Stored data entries
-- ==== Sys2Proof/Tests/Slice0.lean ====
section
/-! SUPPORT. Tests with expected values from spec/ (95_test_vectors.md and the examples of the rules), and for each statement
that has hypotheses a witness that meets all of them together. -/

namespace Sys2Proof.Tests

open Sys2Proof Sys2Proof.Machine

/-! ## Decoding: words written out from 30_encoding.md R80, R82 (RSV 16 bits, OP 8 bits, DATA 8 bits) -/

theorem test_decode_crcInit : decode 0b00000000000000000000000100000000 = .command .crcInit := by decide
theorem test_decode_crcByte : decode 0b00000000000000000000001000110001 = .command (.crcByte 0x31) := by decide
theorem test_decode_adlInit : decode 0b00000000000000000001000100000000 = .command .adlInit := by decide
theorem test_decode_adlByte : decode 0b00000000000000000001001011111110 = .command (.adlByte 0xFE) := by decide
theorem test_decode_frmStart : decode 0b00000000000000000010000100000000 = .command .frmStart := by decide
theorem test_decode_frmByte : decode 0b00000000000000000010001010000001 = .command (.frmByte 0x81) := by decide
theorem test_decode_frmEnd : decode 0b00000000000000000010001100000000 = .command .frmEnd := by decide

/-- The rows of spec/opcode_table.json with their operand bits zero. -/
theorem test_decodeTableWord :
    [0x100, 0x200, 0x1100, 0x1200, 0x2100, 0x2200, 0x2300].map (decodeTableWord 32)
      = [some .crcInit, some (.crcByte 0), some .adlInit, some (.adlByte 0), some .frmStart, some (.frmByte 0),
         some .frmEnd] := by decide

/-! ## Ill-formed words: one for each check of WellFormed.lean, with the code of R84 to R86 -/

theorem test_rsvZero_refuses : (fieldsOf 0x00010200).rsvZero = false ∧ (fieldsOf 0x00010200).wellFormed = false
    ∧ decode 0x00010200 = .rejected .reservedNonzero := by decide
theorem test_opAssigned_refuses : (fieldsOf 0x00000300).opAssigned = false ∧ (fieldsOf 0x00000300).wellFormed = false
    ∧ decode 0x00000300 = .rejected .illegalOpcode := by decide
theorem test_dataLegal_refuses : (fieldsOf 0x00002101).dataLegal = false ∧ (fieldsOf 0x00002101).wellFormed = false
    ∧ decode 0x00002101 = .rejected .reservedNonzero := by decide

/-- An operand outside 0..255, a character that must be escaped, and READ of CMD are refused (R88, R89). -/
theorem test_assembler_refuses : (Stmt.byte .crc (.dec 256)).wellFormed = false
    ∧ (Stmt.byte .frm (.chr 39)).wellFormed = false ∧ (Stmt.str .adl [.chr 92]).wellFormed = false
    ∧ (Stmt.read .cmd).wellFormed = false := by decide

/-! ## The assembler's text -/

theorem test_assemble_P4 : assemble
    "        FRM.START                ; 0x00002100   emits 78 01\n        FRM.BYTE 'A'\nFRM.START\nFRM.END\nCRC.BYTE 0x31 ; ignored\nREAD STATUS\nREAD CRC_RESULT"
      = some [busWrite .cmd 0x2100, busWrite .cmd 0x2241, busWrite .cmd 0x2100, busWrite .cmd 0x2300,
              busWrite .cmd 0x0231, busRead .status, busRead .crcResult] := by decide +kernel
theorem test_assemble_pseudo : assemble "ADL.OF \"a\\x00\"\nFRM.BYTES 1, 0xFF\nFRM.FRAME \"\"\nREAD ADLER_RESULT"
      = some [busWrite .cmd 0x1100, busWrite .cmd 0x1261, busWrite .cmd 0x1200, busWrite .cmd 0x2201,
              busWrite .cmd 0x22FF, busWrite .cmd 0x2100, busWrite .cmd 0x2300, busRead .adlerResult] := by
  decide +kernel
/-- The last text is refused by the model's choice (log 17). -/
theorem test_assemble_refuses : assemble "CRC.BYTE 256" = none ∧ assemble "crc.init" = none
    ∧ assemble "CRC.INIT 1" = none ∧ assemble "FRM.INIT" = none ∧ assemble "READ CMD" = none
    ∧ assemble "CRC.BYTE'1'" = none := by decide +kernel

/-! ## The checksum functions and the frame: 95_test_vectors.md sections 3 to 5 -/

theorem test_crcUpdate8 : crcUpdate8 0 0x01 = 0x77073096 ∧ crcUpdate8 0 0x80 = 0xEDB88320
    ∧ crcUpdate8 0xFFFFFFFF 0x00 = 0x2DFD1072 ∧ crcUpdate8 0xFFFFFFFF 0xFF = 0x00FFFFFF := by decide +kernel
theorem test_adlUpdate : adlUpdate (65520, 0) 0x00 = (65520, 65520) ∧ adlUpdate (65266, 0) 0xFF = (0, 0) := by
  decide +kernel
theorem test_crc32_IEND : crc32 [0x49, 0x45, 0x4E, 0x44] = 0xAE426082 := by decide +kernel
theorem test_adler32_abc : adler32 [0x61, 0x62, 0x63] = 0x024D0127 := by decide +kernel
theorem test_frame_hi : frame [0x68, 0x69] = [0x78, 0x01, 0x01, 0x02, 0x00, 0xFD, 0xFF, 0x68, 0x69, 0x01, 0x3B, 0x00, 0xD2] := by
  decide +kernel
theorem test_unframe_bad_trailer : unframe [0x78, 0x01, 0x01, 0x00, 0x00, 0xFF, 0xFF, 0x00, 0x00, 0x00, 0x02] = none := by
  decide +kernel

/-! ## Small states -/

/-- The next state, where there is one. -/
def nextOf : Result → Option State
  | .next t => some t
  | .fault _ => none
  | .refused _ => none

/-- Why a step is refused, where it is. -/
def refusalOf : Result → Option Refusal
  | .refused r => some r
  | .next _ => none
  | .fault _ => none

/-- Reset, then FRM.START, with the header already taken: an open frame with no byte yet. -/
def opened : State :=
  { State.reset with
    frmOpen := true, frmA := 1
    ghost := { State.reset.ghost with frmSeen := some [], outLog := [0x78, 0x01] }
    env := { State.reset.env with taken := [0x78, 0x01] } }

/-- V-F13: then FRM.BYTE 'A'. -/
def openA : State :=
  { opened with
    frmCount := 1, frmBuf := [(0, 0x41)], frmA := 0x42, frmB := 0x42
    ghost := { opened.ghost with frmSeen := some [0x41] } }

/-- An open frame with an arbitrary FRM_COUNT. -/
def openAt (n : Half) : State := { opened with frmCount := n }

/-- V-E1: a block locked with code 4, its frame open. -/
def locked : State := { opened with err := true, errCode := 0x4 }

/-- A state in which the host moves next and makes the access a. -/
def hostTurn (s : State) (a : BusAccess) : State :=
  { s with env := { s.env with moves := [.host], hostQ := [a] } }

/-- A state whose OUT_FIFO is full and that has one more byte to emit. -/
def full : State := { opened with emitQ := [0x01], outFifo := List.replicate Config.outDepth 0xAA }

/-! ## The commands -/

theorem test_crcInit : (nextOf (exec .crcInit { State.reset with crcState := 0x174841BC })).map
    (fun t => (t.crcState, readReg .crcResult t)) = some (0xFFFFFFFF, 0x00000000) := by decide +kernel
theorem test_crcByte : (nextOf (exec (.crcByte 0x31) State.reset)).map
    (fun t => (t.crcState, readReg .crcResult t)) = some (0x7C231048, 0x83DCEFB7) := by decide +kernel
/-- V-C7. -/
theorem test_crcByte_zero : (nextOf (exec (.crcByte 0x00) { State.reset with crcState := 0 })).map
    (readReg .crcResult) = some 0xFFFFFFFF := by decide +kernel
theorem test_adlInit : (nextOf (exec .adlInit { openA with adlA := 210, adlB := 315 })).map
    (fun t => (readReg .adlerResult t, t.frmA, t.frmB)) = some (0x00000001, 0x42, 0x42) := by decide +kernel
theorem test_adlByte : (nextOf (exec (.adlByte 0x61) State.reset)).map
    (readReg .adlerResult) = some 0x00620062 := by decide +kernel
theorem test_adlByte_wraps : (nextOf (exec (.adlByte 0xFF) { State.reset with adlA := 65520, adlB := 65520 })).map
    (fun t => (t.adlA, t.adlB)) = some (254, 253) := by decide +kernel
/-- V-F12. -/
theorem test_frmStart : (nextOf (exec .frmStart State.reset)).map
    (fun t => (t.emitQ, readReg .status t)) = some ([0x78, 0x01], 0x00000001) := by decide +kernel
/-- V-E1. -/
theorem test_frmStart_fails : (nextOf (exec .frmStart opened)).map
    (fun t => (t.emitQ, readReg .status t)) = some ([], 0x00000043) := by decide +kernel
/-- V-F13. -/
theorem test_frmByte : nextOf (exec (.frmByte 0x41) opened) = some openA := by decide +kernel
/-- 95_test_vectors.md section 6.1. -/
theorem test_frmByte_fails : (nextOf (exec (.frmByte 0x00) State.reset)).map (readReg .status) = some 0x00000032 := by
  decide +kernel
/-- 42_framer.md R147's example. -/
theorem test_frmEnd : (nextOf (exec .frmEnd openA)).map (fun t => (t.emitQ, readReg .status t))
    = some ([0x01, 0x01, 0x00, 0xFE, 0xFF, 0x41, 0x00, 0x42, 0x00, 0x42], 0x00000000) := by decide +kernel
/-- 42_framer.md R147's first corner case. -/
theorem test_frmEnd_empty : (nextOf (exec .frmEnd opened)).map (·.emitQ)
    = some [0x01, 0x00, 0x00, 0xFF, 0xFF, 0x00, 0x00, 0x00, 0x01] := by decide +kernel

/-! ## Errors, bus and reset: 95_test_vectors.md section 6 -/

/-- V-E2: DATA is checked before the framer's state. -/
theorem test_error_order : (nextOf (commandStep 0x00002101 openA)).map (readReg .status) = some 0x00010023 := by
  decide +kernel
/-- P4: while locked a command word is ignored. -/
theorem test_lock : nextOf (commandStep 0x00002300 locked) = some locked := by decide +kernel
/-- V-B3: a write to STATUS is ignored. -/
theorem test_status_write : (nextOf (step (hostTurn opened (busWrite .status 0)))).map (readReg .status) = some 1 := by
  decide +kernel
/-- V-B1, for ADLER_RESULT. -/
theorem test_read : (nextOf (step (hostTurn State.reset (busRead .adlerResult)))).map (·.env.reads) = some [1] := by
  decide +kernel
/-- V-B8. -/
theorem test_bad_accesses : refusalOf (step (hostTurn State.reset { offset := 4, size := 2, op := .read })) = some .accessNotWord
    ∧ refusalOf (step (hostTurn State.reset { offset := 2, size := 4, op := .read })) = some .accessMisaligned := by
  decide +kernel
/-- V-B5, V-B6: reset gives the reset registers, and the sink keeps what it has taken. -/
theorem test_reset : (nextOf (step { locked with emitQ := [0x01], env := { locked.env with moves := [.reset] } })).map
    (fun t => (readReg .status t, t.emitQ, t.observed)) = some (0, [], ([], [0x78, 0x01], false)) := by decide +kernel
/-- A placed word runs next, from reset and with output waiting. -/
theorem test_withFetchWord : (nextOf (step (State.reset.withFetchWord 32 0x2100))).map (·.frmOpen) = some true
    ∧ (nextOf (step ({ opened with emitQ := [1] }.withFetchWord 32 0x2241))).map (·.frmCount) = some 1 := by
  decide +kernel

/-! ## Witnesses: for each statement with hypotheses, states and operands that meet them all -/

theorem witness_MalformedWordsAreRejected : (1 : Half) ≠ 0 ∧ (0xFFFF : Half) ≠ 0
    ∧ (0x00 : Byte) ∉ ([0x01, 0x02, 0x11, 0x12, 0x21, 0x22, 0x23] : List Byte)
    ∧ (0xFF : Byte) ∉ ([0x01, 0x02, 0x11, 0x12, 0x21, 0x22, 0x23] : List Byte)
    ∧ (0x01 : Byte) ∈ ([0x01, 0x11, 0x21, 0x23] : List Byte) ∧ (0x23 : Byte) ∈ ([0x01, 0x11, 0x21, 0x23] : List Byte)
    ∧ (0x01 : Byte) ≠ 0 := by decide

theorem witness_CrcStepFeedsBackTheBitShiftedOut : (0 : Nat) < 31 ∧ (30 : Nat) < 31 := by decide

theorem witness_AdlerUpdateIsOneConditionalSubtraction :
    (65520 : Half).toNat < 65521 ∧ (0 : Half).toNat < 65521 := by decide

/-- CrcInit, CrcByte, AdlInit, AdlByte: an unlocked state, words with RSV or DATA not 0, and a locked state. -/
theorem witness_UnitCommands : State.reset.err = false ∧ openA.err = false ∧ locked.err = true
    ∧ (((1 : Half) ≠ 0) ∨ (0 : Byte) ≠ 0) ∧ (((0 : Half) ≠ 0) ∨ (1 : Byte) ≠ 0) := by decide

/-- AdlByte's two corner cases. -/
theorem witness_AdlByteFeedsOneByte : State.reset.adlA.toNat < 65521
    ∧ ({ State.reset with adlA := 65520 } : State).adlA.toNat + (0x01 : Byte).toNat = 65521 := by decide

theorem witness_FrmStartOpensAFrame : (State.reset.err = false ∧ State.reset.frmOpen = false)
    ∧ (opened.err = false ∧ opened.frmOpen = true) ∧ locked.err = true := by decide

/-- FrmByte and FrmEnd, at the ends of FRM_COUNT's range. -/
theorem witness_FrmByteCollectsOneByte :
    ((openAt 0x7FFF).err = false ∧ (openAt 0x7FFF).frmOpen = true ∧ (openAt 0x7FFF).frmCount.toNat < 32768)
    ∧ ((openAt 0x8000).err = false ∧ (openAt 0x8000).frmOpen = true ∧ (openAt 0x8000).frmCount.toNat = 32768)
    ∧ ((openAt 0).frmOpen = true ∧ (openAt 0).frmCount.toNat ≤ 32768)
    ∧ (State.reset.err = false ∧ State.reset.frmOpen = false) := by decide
* * *
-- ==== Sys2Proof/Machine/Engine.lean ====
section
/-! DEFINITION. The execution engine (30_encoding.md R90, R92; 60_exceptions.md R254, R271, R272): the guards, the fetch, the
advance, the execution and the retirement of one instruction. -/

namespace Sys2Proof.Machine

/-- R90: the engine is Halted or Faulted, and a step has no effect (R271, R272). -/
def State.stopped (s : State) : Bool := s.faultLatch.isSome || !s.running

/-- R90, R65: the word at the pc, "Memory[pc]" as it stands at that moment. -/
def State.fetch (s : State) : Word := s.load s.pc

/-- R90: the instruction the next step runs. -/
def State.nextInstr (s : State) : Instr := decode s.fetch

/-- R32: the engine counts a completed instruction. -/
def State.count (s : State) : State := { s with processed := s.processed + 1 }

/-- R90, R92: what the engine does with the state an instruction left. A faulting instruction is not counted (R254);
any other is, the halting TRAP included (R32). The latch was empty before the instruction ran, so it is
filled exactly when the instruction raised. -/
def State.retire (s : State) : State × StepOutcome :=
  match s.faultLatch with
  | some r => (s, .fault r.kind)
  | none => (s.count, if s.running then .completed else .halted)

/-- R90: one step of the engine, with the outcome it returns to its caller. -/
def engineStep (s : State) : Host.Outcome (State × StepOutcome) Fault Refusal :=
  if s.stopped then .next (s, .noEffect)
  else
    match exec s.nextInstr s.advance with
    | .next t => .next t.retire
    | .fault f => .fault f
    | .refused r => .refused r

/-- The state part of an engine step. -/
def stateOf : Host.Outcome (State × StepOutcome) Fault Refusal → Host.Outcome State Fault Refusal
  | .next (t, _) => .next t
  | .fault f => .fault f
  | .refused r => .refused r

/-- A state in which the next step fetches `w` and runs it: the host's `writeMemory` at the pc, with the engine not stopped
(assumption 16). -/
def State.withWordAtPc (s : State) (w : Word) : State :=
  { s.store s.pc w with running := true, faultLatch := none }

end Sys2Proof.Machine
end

WHAT YOU HAVE TO DO: Above are some lines. Repeat exactly, and only, those from the line that has "busWrite .cmd 0x22FF, busWrite" through the line that has "sections 3 to 5 -/".

EXPECTED OUTPUT:
              busWrite .cmd 0x22FF, busWrite .cmd 0x2100, busWrite .cmd 0x2300, busRead .adlerResult] := by
  decide +kernel
/-- The last text is refused by the model's choice (log 17). -/
theorem test_assemble_refuses : assemble "CRC.BYTE 256" = none ∧ assemble "crc.init" = none
    ∧ assemble "CRC.INIT 1" = none ∧ assemble "FRM.INIT" = none ∧ assemble "READ CMD" = none
    ∧ assemble "CRC.BYTE'1'" = none := by decide +kernel

/-! ## The checksum functions and the frame: 95_test_vectors.md sections 3 to 5 -/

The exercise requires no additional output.